Weather patterns and oxygen availability may have also mediated the cycling of CH4 by microbial processes. Significantly, more dissolved CH4 was found in lake water after summer rainfall events when the lake was more strongly stratified. The stratification could have allowed a more efficient exploitation of this carbon source by methanotrophic bacteria and a greater input of CH4-derived carbon to higher trophic levels (Bastviken et al., 2003; Sanseverino et al., 2012). In contrast, during stormy weather, most of the CH4 was released from the sediments as gas bubbles avoiding oxidation in the water column and incorporation to the lake food web. Hence, CH4 may be a larger carbon source for bacteria during hot and dry weather or in wind-sheltered lakes than during stormy weather or in wind-exposed lakes (Kankaala et al., 2013).

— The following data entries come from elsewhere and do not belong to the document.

/-- Send bytes as MOVE frames of system queue 0. -/
def sendMove (s : State) (dest place stage part : Nat) (what : MoveWhat) (mirror : Bool) (b : List Byte) : State :=
  let ts := moveTiles b
  (span 0 ts.length).foldl (fun s i =>
    let t := ts.getD i ⟨[], []⟩
    let f : FabFrame := { type := 0x31, dest := dest, src := s.fab.addr, part := part,
                          gen := SMap.getD s.mm.keyGen part 0 % 2, e2e := part != 0, frameIx := i, frames := ts.length,
                          command := s.fab.moveNext, payload := t.tag ++ t.payload,
                          move := some { place := place, stage := stage, what := what, mirror := mirror, index := i,
                                         count := ts.length, tile := t } }
    fabSend (onFab s fun b => { b with moveNext := b.moveNext + 1 }) f) s

/-- The 33,280 bytes of a sealed page, from HBM or from its deep copy. -/
def pageBytes (s : State) (key : Nat) (g : Page) : List Byte :=
  if g.st = .deep ∨ g.st = .promoting then g.deep.elim [] fun d => deepBytes d 0x8200
  else readMem s (pageAddr key g) 0x8200

/-- R378: system queue 0 copies a page to the stage's mirror partner. -/
def mirrorPage (s : State) (key : Nat) : State :=
  match SMap.get? s.mm.pages key with
  | none => s
  | some g =>
    let st := match stageOfSession s g.session with
      | some (k, h, fs) => some (k, h, fs)
      | none => match (sessionAt s g.session).bind fun v => frontOfModel s v.model with
        | some (pl, _) => (stageAt s pl 0).map fun h => (stageKey pl 0, h, g.session)
        | none => none
    match st with
    | none => s
    | some (k, h, fs) =>
      let to_ := (stageOf h.plan (k % 64)).mirror
      if !h.plan.mirrored || to_ == 0 || g.mirrored then s
      else sendMove s to_ (k / 64) (k % 64) g.part (.page fs g.k g.ix g.format g.firstPos) true (pageBytes s key g)

/-- Every sealed page of a session that is not mirrored goes to the partner. -/
def mirrorPages (s : State) (n : Nat) : State := (pagesOf s n).foldl (fun s g => mirrorPage s g.1) s

/-! ### Sessions of a stage (R377) -/

/-- OPEN_SESSION on a stage that is not the front device's. -/
def openOnStage (s : State) (place i fs format : Nat) : Option State :=
  match stageAt s place i with
  | none => none
  | some h => (modelAt s h.model).bind fun m =>
      match newPlace s h.model h.queue m, SMap.firstFree s.k.sessions 0 sessionCount with
      | some pl, some n =>
        let v : Session := { part := h.plan.part, model := h.model, queue := if isStream m then h.queue else 0xFFFF,
                             sealFmt := format, place := pl, lastRef := s.tick }
        (makeSession s v m n).map fun t => modStage t place i fun x => { x with sessions := SMap.set x.sessions fs n }
      | _, _ => none

/-- A session of the front device is closed on the stages here. -/
def closeOnStages (s : State) (place fs : Nat) : State :=
  (s.fab.stages.filter fun h => h.1 / 64 == place && h.1 % 64 != 0).foldl (fun s h =>
    match SMap.get? h.2.sessions fs with
    | some n => modStage (dropSession s n) place (h.1 % 64) fun x => { x with sessions := SMap.erase x.sessions fs }
    | none => s) s

/-- A stage has confirmed a session, or could not open it. -/
def sessionConfirmed (s : State) (place i fs : Nat) (ok : Bool) : State :=
  match SMap.get? s.fab.fronts place with
  | none => s
  | some f => match f.opens.find? fun w => w.session == fs with
    | none => s
    | some w =>
      let rest := w.waiting.erase i
      let others := f.opens.filter fun x => x.session != fs
      if !ok then
        complete (dropSession (modFront s place fun f => { f with opens := others }) fs) w.handle 0x0017
      else if rest = [] then complete (modFront s place fun f => { f with opens := others }) w.handle 0 fs
      else modFront s place fun f => { f with opens := { w with waiting := rest } :: others }

/-! ### Relay jobs (R377) -/

/-- The relay job of a stage for a job of the front device. -/
def relayJob (s : State) (h : HeldStage) (x : RelayInfo) : State :=
  let graph := ((modelAt s h.model).bind fun m => SMap.get? m.graphs x.kind).getD []
  let n := SMap.get? h.sessions x.session
  let s1 := match n with
    | some k => modSession s k fun v => { v with len := x.len }
    | none => s
  let s2 := match n.bind fun k => (sessionAt s1 k).map fun v => (k, v) with
    | some (k, v) => if v.cold then (reserveKv s1 k).getD s1 else s1
    | none => s1
  let y : Job := { handle := 0, part := h.plan.part, queue := h.queue, model := h.model, kind := x.kind, session := n, retain := true,
                   limit := x.add, cmds := graph.map (fun c => { g := c }), relay := some { place := x.place, stage := x.stage, job := x.job }, noKv := x.noKv }
  putJob s2 y
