-- ==== Sys2Proof/Machine/Kuner.lean ====
section
/-! DEFINITION. Sys2Proof/Machine/Kuner.lean: the instructions that go to the four issue queues (R88, R136): what an entry
captures at issue, and one row each. -/

namespace Sys2Proof.Machine

/-- R88: the scalar values that an entry captures (the unsigned values of its source fields). -/
def captures (op : QOp) (c : Core) (w : BitVec 64) : Nat × Nat × Nat :=
  let v (hi lo : Nat) : Nat := (srcVal c (fld w hi lo)).toNat
  match op with
  | .tld | .tst => (v 44 39, v 38 33, 0)
  | .tpf => (v 48 43, 0, 0)
  | .tchk => (v 44 39, 0, 0)
  | .csend | .crecv | .lsend | .lrecv => (v 48 43, v 39 34, 0)
  | .mwl => (v 42 37, 0, 0)
  | .mma | .mmas => (v 49 44, v 43 38, v 37 32)
  | .macc => (v 45 40, v 39 34, v 12 7)
  | .kapp | .kseal | .kmap => (v 44 39, v 38 33, 0)
  | _ => (v 38 33, v 32 27, v 26 21)

/-- R80: the weight bank that MWL fills: the one that the latest MMA or MMAS does not use, at first bank 0. -/
def fillBank (c : Core) : Nat :=
  match c.lastUse with
  | some b => 1 - b
  | none => 0

/-- R80, R171: what issue notes in the core for an entry, and the entry's bank or send index. -/
def noteIssue (op : QOp) (c : Core) : Core × Nat :=
  match op with
  | .mwl => ({ c with lastFill := some (fillBank c) }, fillBank c)
  | .mma | .mmas => ({ c with lastUse := c.lastFill }, c.lastFill.getD 2)
  | .lsend => ({ c with sendIx := c.sendIx + 1 }, c.sendIx)
  | _ => (c, 0)

/-- The entry that w makes at the pc. -/
def entryOf (op : QOp) (c : Core) (w : BitVec 64) : QEntry :=
  let v := captures op c w
  { op := op, w := w, pc := c.pc, v0 := v.1, v1 := v.2.1, v2 := v.2.2, bank := (noteIssue op c).2 }

/-- R88: place w in its queue, or stall while it is full; an entry that nothing holds back starts at once. -/
def place (s : State) (n : Nat) (op : QOp) (w : BitVec 64) : State :=
  let c := coreOf s n
  let e := entryOf op c w
  if queueDepth ≤ (queueIn c (queueOf e)).length then s
  else tryStart (onCore s n fun c => advance (enqueue (noteIssue op c).1 e)) n (queueOf e)

/-- A row that goes to a queue. -/
def queuedRow (code : Nat) (op : QOp) (core : Fin 32) (w : BitVec 64) (s : State) :
    Host.Outcome State Fault Refusal :=
  kuner code core w s fun s => place s core.val op w

/-- TLD (R125). -/
def execTld (core : Fin 32) (w : BitVec 64) (s : State) : Host.Outcome State Fault Refusal :=
  queuedRow 1024 .tld core w s
/-- TST (R126). -/
def execTst (core : Fin 32) (w : BitVec 64) (s : State) : Host.Outcome State Fault Refusal :=
  queuedRow 1088 .tst core w s
/-- TPF (R127). -/
def execTpf (core : Fin 32) (w : BitVec 64) (s : State) : Host.Outcome State Fault Refusal :=
  queuedRow 1152 .tpf core w s
/-- TCHK (R128). -/
def execTchk (core : Fin 32) (w : BitVec 64) (s : State) : Host.Outcome State Fault Refusal :=
  queuedRow 1216 .tchk core w s
/-- MWL (R139). -/
def execMwl (core : Fin 32) (w : BitVec 64) (s : State) : Host.Outcome State Fault Refusal :=
  queuedRow 2048 .mwl core w s
/-- MMA (R141). -/
def execMma (core : Fin 32) (w : BitVec 64) (s : State) : Host.Outcome State Fault Refusal :=
  queuedRow 2112 .mma core w s
/-- MMAS (R141). -/
def execMmas (core : Fin 32) (w : BitVec 64) (s : State) : Host.Outcome State Fault Refusal :=
  queuedRow 2176 .mmas core w s
/-- MACC_ZERO (R142). -/
def execMaccZero (core : Fin 32) (w : BitVec 64) (s : State) : Host.Outcome State Fault Refusal :=
  queuedRow 2240 .macc core w s
/-- MACC_RES (R85, R142). -/
def execMaccRes (core : Fin 32) (w : BitVec 64) (s : State) : Host.Outcome State Fault Refusal :=
  queuedRow 2241 .macc core w s
/-- MACC_UNRES (R142). -/
def execMaccUnres (core : Fin 32) (w : BitVec 64) (s : State) : Host.Outcome State Fault Refusal :=
  queuedRow 2242 .macc core w s
/-- MACC_CKPT (R143). -/
def execMaccCkpt (core : Fin 32) (w : BitVec 64) (s : State) : Host.Outcome State Fault Refusal :=
  queuedRow 2243 .macc core w s
/-- MACC_RESTORE (R143). -/
def execMaccRestore (core : Fin 32) (w : BitVec 64) (s : State) : Host.Outcome State Fault Refusal :=
  queuedRow 2244 .macc core w s
/-- KAPP (R145, R182). -/
def execKapp (core : Fin 32) (w : BitVec 64) (s : State) : Host.Outcome State Fault Refusal :=
  queuedRow 2304 .kapp core w s
/-- KSEAL (R145, R189). -/
def execKseal (core : Fin 32) (w : BitVec 64) (s : State) : Host.Outcome State Fault Refusal :=
  queuedRow 2368 .kseal core w s
/-- KMAP (R195). -/
def execKmap (core : Fin 32) (w : BitVec 64) (s : State) : Host.Outcome State Fault Refusal :=
  queuedRow 2432 .kmap core w s
/-- KMAP_PREFETCH (R195). -/
def execKmapPrefetch (core : Fin 32) (w : BitVec 64) (s : State) : Host.Outcome State Fault Refusal :=
  queuedRow 2433 .kmap core w s
/-- EOP_MOV (R149, R150). -/
def execEopMov (core : Fin 32) (w : BitVec 64) (s : State) : Host.Outcome State Fault Refusal :=
  queuedRow 3072 .eop core w s
/-- EOP_ADD (R149, R150). -/
def execEopAdd (core : Fin 32) (w : BitVec 64) (s : State) : Host.Outcome State Fault Refusal :=
  queuedRow 3073 .eop core w s
/-- EOP_SUB (R149, R150). -/
def execEopSub (core : Fin 32) (w : BitVec 64) (s : State) : Host.Outcome State Fault Refusal :=
  queuedRow 3074 .eop core w s
/-- EOP_MUL (R149, R150). -/
def execEopMul (core : Fin 32) (w : BitVec 64) (s : State) : Host.Outcome State Fault Refusal :=
  queuedRow 3075 .eop core w s
/-- EOP_MIN (R149, R150). -/
def execEopMin (core : Fin 32) (w : BitVec 64) (s : State) : Host.Outcome State Fault Refusal :=
  queuedRow 3076 .eop core w s
/-- EOP_MAX (R149, R150). -/
def execEopMax (core : Fin 32) (w : BitVec 64) (s : State) : Host.Outcome State Fault Refusal :=
  queuedRow 3077 .eop core w s
/-- EOP_ABS (R149, R150). -/
def execEopAbs (core : Fin 32) (w : BitVec 64) (s : State) : Host.Outcome State Fault Refusal :=
  queuedRow 3078 .eop core w s
/-- EOP_NEG (R149, R150). -/
def execEopNeg (core : Fin 32) (w : BitVec 64) (s : State) : Host.Outcome State Fault Refusal :=
  queuedRow 3079 .eop core w s
/-- EOP_RELU (R149, R150). -/
def execEopRelu (core : Fin 32) (w : BitVec 64) (s : State) : Host.Outcome State Fault Refusal :=
  queuedRow 3080 .eop core w s
/-- EOP_EXP2 (R149, R150). -/
def execEopExp2 (core : Fin 32) (w : BitVec 64) (s : State) : Host.Outcome State Fault Refusal :=
  queuedRow 3088 .eop core w s
/-- EOP_EXP (R149, R150). -/
def execEopExp (core : Fin 32) (w : BitVec 64) (s : State) : Host.Outcome State Fault Refusal :=
  queuedRow 3089 .eop core w s
/-- EOP_LOG2 (R149, R150). -/
def execEopLog2 (core : Fin 32) (w : BitVec 64) (s : State) : Host.Outcome State Fault Refusal :=
  queuedRow 3090 .eop core w s
/-- EOP_RCP (R149, R150). -/
def execEopRcp (core : Fin 32) (w : BitVec 64) (s : State) : Host.Outcome State Fault Refusal :=
  queuedRow 3091 .eop core w s
/-- EOP_RSQRT (R149, R150). -/
def execEopRsqrt (core : Fin 32) (w : BitVec 64) (s : State) : Host.Outcome State Fault Refusal :=
  queuedRow 3092 .eop core w s
/-- EOP_SQRT (R149, R150). -/
def execEopSqrt (core : Fin 32) (w : BitVec 64) (s : State) : Host.Outcome State Fault Refusal :=
  queuedRow 3093 .eop core w s
/-- EOP_SIGMOID (R149, R150). -/
def execEopSigmoid (core : Fin 32) (w : BitVec 64) (s : State) : Host.Outcome State Fault Refusal :=
  queuedRow 3094 .eop core w s
/-- EOP_TANH (R149, R150). -/
def execEopTanh (core : Fin 32) (w : BitVec 64) (s : State) : Host.Outcome State Fault Refusal :=
  queuedRow 3095 .eop core w s
/-- EOP_SILU (R149, R150). -/
def execEopSilu (core : Fin 32) (w : BitVec 64) (s : State) : Host.Outcome State Fault Refusal :=
  queuedRow 3096 .eop core w s
/-- EOP_GELU (R149, R150). -/
def execEopGelu (core : Fin 32) (w : BitVec 64) (s : State) : Host.Outcome State Fault Refusal :=
  queuedRow 3097 .eop core w s
/-- EOP_AND (R149, R150). -/
def execEopAnd (core : Fin 32) (w : BitVec 64) (s : State) : Host.Outcome State Fault Refusal :=
  queuedRow 3104 .eop core w s
/-- EOP_OR (R149, R150). -/
def execEopOr (core : Fin 32) (w : BitVec 64) (s : State) : Host.Outcome State Fault Refusal :=
  queuedRow 3105 .eop core w s
/-- EOP_XOR (R149, R150). -/
def execEopXor (core : Fin 32) (w : BitVec 64) (s : State) : Host.Outcome State Fault Refusal :=
  queuedRow 3106 .eop core w s
/-- EOP_SHL (R149, R150). -/
def execEopShl (core : Fin 32) (w : BitVec 64) (s : State) : Host.Outcome State Fault Refusal :=
  queuedRow 3107 .eop core w s
/-- EOP_SRA (R149, R150). -/
def execEopSra (core : Fin 32) (w : BitVec 64) (s : State) : Host.Outcome State Fault Refusal :=
  queuedRow 3108 .eop core w s
/-- ERQ (R152). -/
def execErq (core : Fin 32) (w : BitVec 64) (s : State) : Host.Outcome State Fault Refusal :=
  queuedRow 3136 .erq core w s
/-- ESMX (R154). -/
def execEsmx (core : Fin 32) (w : BitVec 64) (s : State) : Host.Outcome State Fault Refusal :=
  queuedRow 3200 .esmx core w s
/-- ENORM_RMS (R155). -/
def execEnormRms (core : Fin 32) (w : BitVec 64) (s : State) : Host.Outcome State Fault Refusal :=
  queuedRow 3264 .enorm core w s
/-- ENORM_LAYER (R155). -/
def execEnormLayer (core : Fin 32) (w : BitVec 64) (s : State) : Host.Outcome State Fault Refusal :=
  queuedRow 3265 .enorm core w s
/-- EGATE_LSTM (R157). -/
def execEgateLstm (core : Fin 32) (w : BitVec 64) (s : State) : Host.Outcome State Fault Refusal :=
  queuedRow 3328 .egate core w s
/-- EGATE_GRU (R157). -/
def execEgateGru (core : Fin 32) (w : BitVec 64) (s : State) : Host.Outcome State Fault Refusal :=
  queuedRow 3329 .egate core w s
/-- EGATE_DSSM (R157). -/
def execEgateDssm (core : Fin 32) (w : BitVec 64) (s : State) : Host.Outcome State Fault Refusal :=
  queuedRow 3330 .egate core w s
/-- ESCAN_SCAN (R158). -/
def execEscanScan (core : Fin 32) (w : BitVec 64) (s : State) : Host.Outcome State Fault Refusal :=
  queuedRow 3392 .escan core w s
/-- ESCAN_COMBINE (R158). -/
def execEscanCombine (core : Fin 32) (w : BitVec 64) (s : State) : Host.Outcome State Fault Refusal :=
  queuedRow 3393 .escan core w s
/-- ERED_SUM (R159). -/
def execEredSum (core : Fin 32) (w : BitVec 64) (s : State) : Host.Outcome State Fault Refusal :=
  queuedRow 3456 .ered core w s
/-- ERED_MAX (R159). -/
def execEredMax (core : Fin 32) (w : BitVec 64) (s : State) : Host.Outcome State Fault Refusal :=
  queuedRow 3457 .ered core w s
/-- ERED_MIN (R159). -/
def execEredMin (core : Fin 32) (w : BitVec 64) (s : State) : Host.Outcome State Fault Refusal :=
  queuedRow 3458 .ered core w s
/-- ERED_ARGMAX (R159). -/
def execEredArgmax (core : Fin 32) (w : BitVec 64) (s : State) : Host.Outcome State Fault Refusal :=
  queuedRow 3459 .ered core w s
/-- ERED_SUMSQ (R159). -/
def execEredSumsq (core : Fin 32) (w : BitVec 64) (s : State) : Host.Outcome State Fault Refusal :=
  queuedRow 3460 .ered core w s
/-- WQUANT_RANGE (R160). -/
def execWquantRange (core : Fin 32) (w : BitVec 64) (s : State) : Host.Outcome State Fault Refusal :=
  queuedRow 3520 .wquant core w s
/-- WQUANT_ENCODE (R160). -/
def execWquantEncode (core : Fin 32) (w : BitVec 64) (s : State) : Host.Outcome State Fault Refusal :=
  queuedRow 3521 .wquant core w s
/-- CSEND (R168, R169). -/
def execCsend (core : Fin 32) (w : BitVec 64) (s : State) : Host.Outcome State Fault Refusal :=
  queuedRow 1728 .csend core w s
/-- CRECV (R168, R169). -/
def execCrecv (core : Fin 32) (w : BitVec 64) (s : State) : Host.Outcome State Fault Refusal :=
  queuedRow 1792 .crecv core w s
/-- LSEND (R171). -/
def execLsend (core : Fin 32) (w : BitVec 64) (s : State) : Host.Outcome State Fault Refusal :=
  queuedRow 1856 .lsend core w s
/-- LRECV (R172). -/
def execLrecv (core : Fin 32) (w : BitVec 64) (s : State) : Host.Outcome State Fault Refusal :=
  queuedRow 1920 .lrecv core w s

end Sys2Proof.Machine
end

In summary, depending on weather conditions, small and shallow temperate lake can be polymictic or remain stably stratified for periods longer than a month. Our correlative data indicated that rainfall and associated runoff introduced carbon directly into the lake with inflows generally near the bottom. The duration and extent of stratification moderated both the vertical distribution and processing of CO2 and CH4, and their flux at the air–water interface. The frequency of frontal events and the magnitude of wind and rain associated with these fronts caused year-to-year variability in GHG emissions and storage. Climate induced modification of the frequency of weather events such as rainstorms and concomitant changes in thermal stratification thus can lead to different pathways of GHG cycling in shallow lakes.